На обратном пути из Москвы в Петербург я своротил из Новгорода влево в Сырец, где, переговорив с приказчиком, возвратился через г. Лугу в Петербург и представил дяде Мордвинову составленную мною в Москве с помощью Пустрослева записку. После некоторых затруднений он выдал мне потребные деньги, и я снарядил себя в поход, а затем у меня оставалось налицо еще до 80 червонцев. Я взял с собою моего верного Николая и еще бывшего кучера Артемья Морозова, которого одел в казачье платье. Слуга он был тоже верный и старательный, но любил выпить.

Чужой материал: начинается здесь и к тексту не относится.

-- ==== Sys2Proof/Machine/Crc.lean ====
section
/-! DEFINITION. The four CRCs of R364 as bit-serial registers over natural numbers, with the packet
HCRC (R330), the CRC-32 of R108 and the CRC-32C of the store and eNVM checks. -/

namespace Sys2Proof.Machine

/-- `n` steps of a reflected CRC register (low bit first). -/
def crcStepR (poly : Nat) : Nat → Nat → Nat
  | 0, c => c
  | n + 1, c => crcStepR poly n (if c % 2 = 1 then (c >>> 1) ^^^ poly else c >>> 1)

/-- `n` steps of a plain CRC register of width `w` (high bit first). -/
def crcStepN (w poly : Nat) : Nat → Nat → Nat
  | 0, c => c
  | n + 1, c =>
    crcStepN w poly n
      (if bitOf c (w - 1) then ((c <<< 1) ^^^ poly) % 2 ^ w else (c <<< 1) % 2 ^ w)

/-- The algorithms of R364, by POLY code. -/
structure CrcAlg where
  width : Nat
  reflected : Bool
  poly : Nat
  init : Nat
  xorOut : Nat
deriving DecidableEq, Repr

/-- R364: POLY 0 to 3 (reflected polynomials stand in reflected bit order). -/
def crcAlg (poly : Nat) : CrcAlg :=
  match poly with
  | 0 => ⟨32, true, 0xEDB88320, 0xFFFFFFFF, 0xFFFFFFFF⟩
  | 1 => ⟨32, true, 0x82F63B78, 0xFFFFFFFF, 0xFFFFFFFF⟩
  | 2 => ⟨16, false, 0x1021, 0xFFFF, 0⟩
  | _ => ⟨8, false, 0x1D, 0xFF, 0xFF⟩

/-- One byte into the running value (R365). -/
def crcByte (alg : CrcAlg) (c : Nat) (b : Byte) : Nat :=
  if alg.reflected then crcStepR alg.poly 8 (c ^^^ b.toNat)
  else crcStepN alg.width alg.poly 8 ((c ^^^ (b.toNat <<< (alg.width - 8))) % 2 ^ alg.width)

/-- Bytes into the running value, in order. -/
def crcFeed (alg : CrcAlg) (c : Nat) (bs : List Byte) : Nat := bs.foldl (crcByte alg) c

/-- The CRC of a byte list with the standard initial value and final XOR. -/
def crcOf (poly : Nat) (bs : List Byte) : Nat :=
  crcFeed (crcAlg poly) (crcAlg poly).init bs ^^^ (crcAlg poly).xorOut

/-- R108, R330: the CRC-32. -/
def crc32 (bs : List Byte) : Nat := crcOf 0 bs
/-- R364: the CRC-32C. -/
def crc32c (bs : List Byte) : Nat := crcOf 1 bs
/-- R364: CRC-16/CCITT-FALSE, used by the change-log entries (R255). -/
def crc16 (bs : List Byte) : Nat := crcOf 2 bs
/-- R330: HCRC, CRC-8/SAE J1850. -/
def hcrc (bs : List Byte) : Nat := crcOf 3 bs

end Sys2Proof.Machine
end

Когда я приготовился выехать из Петербурга, то на меня навязали двоюродного брата моего Николая Мордвинова с просьбой доставить его в армию. Отцом его был родной дядя мой Владимир Михайлович Мордвинов, храбрый генерал, раненный в 1807 году. Николай воспитывался в кадетском корпусе; он не был лишен природных дарований и ловкости, но, к сожалению и стыду фамилии, уже ранее обладал всеми пороками, знаменующими преступника: ложь, обман, воровство, нахальство и т. п. Он пускался во все, что только можно было придумать пошлого и безнравственного. И такого спутника передали мне на руки. Он был уже несколько раз наказан телесно отцом своим, который не знал более, что с ним делать. Поручая мне своего сына, он предоставил мне право тоже наказывать его, если бы я то признал нужным. Николаю Мордвинову, тогда только что выпущенному из кадетского корпуса в артиллерию прапорщиком, не было более 16 лет от роду. Он дурно кончил свое поприще службы и жизни, был несколько раз разжалован и, наконец, выключен из службы, сослан в отдаленные губернии и погиб в кабаке. В уважение желания дядей я не мог отказаться от такого спутника. При последних увещаниях, которые ему делали, он прослезился, будто раскаялся; но другого подобного лицемера на свете не было, и он в пути много причинил мне хлопот.